#### EXERCISE DIRECTIONS:
Find the line in the entries below that contains "(s.load bytes).arch) ∧". Repeat it exactly, and every line after it through the line that contains "s)).arch = (s.load bytes).arch".

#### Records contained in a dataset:
• • • • • • •

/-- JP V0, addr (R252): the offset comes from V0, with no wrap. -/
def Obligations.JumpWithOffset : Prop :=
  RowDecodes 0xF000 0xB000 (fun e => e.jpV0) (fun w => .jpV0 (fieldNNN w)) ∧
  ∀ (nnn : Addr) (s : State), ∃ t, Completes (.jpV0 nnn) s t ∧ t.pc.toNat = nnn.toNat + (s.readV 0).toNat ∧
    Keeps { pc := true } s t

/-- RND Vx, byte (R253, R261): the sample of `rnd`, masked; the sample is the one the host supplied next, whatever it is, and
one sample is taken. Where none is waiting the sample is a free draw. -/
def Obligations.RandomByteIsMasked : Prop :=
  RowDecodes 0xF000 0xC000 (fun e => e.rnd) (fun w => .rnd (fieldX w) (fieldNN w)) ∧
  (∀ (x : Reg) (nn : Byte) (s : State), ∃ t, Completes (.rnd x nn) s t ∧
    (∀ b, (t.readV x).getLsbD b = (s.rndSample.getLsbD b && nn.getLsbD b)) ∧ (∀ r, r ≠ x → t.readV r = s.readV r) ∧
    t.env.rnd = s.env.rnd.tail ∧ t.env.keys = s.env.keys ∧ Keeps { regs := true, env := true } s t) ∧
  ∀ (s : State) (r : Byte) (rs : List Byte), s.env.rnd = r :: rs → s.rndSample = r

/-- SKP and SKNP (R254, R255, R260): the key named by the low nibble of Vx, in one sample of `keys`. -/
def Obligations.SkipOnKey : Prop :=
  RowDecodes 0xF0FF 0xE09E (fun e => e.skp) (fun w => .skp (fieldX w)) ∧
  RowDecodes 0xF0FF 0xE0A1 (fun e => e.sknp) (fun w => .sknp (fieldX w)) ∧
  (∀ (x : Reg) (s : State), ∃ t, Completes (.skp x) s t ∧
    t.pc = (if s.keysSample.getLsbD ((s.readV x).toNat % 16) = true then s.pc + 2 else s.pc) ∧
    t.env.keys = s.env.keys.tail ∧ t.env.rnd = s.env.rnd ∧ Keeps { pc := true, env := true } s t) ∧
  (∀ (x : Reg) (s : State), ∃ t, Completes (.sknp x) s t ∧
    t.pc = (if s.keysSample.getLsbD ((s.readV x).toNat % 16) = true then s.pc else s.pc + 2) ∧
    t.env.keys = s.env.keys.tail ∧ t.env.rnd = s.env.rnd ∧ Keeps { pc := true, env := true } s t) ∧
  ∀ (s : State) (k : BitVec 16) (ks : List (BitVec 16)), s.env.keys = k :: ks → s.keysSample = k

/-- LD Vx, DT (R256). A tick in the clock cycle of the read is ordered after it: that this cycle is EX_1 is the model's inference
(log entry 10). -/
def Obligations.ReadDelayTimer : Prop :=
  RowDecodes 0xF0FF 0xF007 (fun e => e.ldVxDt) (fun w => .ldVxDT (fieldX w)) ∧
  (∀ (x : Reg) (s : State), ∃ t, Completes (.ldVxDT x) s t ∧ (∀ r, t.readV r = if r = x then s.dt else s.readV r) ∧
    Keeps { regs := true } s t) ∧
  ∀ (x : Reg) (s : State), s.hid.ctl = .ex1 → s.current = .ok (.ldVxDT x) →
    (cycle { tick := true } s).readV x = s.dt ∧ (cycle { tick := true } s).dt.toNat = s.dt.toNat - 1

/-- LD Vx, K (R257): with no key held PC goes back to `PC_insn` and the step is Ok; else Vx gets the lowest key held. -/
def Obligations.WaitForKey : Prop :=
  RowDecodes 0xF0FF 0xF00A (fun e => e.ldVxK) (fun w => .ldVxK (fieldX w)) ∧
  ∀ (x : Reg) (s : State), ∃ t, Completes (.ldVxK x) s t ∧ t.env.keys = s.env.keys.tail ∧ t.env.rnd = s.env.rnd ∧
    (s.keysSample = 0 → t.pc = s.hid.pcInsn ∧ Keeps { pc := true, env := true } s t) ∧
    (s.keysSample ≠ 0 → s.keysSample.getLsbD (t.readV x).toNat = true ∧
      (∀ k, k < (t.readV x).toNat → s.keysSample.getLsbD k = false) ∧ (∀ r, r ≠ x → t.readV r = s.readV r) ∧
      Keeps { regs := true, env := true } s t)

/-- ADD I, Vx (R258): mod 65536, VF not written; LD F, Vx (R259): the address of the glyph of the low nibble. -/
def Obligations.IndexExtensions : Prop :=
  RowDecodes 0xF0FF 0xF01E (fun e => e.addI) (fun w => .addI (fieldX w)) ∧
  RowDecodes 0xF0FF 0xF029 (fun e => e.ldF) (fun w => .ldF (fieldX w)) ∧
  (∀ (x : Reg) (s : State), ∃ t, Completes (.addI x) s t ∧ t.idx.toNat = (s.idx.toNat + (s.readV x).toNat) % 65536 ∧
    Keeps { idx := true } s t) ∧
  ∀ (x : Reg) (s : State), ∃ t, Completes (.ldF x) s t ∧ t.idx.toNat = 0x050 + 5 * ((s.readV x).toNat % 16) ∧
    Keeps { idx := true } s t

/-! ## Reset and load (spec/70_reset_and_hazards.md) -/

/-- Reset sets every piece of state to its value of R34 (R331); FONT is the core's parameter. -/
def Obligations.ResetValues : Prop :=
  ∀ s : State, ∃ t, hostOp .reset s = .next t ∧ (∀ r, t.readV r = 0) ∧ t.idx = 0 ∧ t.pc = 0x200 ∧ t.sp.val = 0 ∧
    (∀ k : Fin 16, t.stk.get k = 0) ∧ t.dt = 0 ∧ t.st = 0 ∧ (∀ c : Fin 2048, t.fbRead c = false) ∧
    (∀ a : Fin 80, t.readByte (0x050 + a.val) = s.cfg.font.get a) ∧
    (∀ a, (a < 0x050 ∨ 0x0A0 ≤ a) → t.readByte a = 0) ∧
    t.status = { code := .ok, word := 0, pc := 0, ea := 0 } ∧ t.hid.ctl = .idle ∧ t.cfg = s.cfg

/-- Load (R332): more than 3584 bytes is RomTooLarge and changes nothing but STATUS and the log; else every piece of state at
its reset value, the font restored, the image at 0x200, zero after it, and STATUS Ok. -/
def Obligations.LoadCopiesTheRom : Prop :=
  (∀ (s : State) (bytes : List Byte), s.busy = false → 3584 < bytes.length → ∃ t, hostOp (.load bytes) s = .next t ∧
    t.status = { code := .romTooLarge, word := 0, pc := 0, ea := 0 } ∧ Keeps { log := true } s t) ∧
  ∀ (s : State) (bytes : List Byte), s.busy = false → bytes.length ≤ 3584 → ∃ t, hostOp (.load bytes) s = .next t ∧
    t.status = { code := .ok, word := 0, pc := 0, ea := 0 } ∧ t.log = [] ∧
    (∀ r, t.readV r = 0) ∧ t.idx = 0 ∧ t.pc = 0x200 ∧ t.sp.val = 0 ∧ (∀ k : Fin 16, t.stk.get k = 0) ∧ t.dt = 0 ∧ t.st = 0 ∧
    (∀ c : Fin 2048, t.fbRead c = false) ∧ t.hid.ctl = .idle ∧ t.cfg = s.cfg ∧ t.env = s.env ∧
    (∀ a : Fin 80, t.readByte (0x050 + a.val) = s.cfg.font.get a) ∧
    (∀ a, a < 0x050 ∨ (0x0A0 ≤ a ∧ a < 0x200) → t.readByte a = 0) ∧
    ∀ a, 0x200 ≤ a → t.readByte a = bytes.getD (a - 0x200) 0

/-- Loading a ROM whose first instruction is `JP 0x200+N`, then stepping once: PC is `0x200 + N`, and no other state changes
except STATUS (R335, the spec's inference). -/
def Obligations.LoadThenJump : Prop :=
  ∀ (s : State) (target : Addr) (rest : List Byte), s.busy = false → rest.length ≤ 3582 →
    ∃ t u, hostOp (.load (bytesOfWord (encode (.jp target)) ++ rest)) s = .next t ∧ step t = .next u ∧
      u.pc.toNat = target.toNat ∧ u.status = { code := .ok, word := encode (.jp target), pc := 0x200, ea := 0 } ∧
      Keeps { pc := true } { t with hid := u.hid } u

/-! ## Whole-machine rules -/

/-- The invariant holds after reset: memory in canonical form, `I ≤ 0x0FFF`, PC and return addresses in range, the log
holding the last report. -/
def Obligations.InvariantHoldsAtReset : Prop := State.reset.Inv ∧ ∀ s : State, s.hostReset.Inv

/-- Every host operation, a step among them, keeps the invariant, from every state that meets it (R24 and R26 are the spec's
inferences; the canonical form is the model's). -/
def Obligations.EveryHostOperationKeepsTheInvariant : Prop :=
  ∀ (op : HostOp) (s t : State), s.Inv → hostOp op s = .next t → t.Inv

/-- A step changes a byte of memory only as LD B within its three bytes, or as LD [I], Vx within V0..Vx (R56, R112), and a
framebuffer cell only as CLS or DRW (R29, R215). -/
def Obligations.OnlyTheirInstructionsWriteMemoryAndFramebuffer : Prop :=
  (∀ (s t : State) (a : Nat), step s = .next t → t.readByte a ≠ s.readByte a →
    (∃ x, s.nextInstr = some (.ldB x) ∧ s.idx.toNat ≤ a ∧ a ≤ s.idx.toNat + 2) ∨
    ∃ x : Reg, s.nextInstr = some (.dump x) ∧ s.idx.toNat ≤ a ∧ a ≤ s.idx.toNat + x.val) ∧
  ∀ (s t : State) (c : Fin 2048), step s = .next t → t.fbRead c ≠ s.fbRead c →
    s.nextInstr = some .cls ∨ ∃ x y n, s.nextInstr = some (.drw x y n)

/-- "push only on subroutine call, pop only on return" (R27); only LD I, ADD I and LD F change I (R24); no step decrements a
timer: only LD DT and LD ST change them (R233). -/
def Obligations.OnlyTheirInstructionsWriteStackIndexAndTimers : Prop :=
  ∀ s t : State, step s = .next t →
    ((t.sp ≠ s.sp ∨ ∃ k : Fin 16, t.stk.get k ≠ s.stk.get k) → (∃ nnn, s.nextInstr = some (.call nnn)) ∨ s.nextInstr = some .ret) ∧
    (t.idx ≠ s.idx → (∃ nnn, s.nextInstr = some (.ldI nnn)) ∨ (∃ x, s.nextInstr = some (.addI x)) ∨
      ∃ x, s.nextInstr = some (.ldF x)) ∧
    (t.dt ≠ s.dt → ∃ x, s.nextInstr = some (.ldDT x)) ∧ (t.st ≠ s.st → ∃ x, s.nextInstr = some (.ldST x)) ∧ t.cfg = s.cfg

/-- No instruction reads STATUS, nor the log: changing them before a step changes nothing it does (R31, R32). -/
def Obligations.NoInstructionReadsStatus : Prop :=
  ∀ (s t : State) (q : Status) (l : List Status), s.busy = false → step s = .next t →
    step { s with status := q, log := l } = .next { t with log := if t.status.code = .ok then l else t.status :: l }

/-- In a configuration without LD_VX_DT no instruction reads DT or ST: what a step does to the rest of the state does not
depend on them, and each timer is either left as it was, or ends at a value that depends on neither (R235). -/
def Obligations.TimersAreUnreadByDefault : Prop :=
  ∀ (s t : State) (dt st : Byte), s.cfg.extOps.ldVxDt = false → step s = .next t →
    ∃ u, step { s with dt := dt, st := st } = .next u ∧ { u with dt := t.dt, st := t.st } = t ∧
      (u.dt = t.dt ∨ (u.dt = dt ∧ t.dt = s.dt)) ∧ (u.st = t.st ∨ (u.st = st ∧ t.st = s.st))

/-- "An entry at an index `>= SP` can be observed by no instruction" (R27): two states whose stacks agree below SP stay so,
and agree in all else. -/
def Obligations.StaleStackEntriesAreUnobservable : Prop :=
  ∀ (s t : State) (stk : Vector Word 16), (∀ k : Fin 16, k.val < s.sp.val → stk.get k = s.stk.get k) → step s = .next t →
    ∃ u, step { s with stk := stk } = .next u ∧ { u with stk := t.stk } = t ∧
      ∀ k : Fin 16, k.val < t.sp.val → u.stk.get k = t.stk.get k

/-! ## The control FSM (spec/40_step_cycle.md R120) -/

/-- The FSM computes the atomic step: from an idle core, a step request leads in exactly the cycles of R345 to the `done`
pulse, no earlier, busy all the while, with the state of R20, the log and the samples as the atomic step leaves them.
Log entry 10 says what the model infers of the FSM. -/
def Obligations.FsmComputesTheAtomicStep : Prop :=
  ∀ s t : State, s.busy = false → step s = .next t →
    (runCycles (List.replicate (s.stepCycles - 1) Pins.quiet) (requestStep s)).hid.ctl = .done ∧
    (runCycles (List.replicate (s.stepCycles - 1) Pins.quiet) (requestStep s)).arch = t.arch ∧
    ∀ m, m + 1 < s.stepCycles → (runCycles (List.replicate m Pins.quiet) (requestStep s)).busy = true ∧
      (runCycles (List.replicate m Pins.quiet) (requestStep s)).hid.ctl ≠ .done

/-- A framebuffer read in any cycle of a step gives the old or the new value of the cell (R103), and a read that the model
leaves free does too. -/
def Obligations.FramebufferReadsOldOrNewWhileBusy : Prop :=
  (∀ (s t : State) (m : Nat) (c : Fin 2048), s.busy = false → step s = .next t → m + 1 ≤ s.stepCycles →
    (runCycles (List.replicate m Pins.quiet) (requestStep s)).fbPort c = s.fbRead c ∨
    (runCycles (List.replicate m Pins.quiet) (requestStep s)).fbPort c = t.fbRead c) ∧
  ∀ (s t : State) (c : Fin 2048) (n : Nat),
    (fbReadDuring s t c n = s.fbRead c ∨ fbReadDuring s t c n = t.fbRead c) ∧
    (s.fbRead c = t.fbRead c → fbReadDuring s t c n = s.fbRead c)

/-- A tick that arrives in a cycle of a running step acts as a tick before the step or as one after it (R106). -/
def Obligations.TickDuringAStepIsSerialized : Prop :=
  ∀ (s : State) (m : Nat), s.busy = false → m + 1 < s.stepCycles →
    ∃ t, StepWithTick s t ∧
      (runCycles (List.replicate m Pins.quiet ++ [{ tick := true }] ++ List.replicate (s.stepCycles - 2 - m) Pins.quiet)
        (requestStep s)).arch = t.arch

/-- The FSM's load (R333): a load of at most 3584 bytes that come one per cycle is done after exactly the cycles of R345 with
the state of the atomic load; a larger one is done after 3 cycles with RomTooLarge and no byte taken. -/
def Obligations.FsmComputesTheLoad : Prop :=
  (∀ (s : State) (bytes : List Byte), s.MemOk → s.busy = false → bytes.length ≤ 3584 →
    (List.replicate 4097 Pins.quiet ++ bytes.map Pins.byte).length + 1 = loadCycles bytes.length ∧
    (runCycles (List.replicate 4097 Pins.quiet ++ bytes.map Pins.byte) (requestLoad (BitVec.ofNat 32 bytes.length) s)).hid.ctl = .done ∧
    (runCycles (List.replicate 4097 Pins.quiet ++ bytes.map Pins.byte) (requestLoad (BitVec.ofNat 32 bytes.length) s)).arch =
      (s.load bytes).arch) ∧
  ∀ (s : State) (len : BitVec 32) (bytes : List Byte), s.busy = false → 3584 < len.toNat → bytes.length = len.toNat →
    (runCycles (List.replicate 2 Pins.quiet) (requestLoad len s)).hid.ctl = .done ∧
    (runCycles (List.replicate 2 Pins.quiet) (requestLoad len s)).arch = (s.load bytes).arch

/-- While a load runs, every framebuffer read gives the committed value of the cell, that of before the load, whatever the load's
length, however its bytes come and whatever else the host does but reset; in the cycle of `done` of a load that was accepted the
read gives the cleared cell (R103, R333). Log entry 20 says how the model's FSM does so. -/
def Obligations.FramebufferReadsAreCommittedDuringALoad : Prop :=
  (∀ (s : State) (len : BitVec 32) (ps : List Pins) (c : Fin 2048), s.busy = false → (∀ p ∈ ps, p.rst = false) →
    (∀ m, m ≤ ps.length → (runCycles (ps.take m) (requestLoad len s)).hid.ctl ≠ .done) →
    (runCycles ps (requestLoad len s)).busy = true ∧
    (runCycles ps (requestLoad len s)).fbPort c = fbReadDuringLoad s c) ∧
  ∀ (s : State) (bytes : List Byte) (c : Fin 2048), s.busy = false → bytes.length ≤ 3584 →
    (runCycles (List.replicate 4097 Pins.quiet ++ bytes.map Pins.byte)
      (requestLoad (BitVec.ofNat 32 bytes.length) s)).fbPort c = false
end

• • • • • • •

#### ANSWER BOX:
      (s.load bytes).arch) ∧
  ∀ (s : State) (len : BitVec 32) (bytes : List Byte), s.busy = false → 3584 < len.toNat → bytes.length = len.toNat →
    (runCycles (List.replicate 2 Pins.quiet) (requestLoad len s)).hid.ctl = .done ∧
    (runCycles (List.replicate 2 Pins.quiet) (requestLoad len s)).arch = (s.load bytes).arch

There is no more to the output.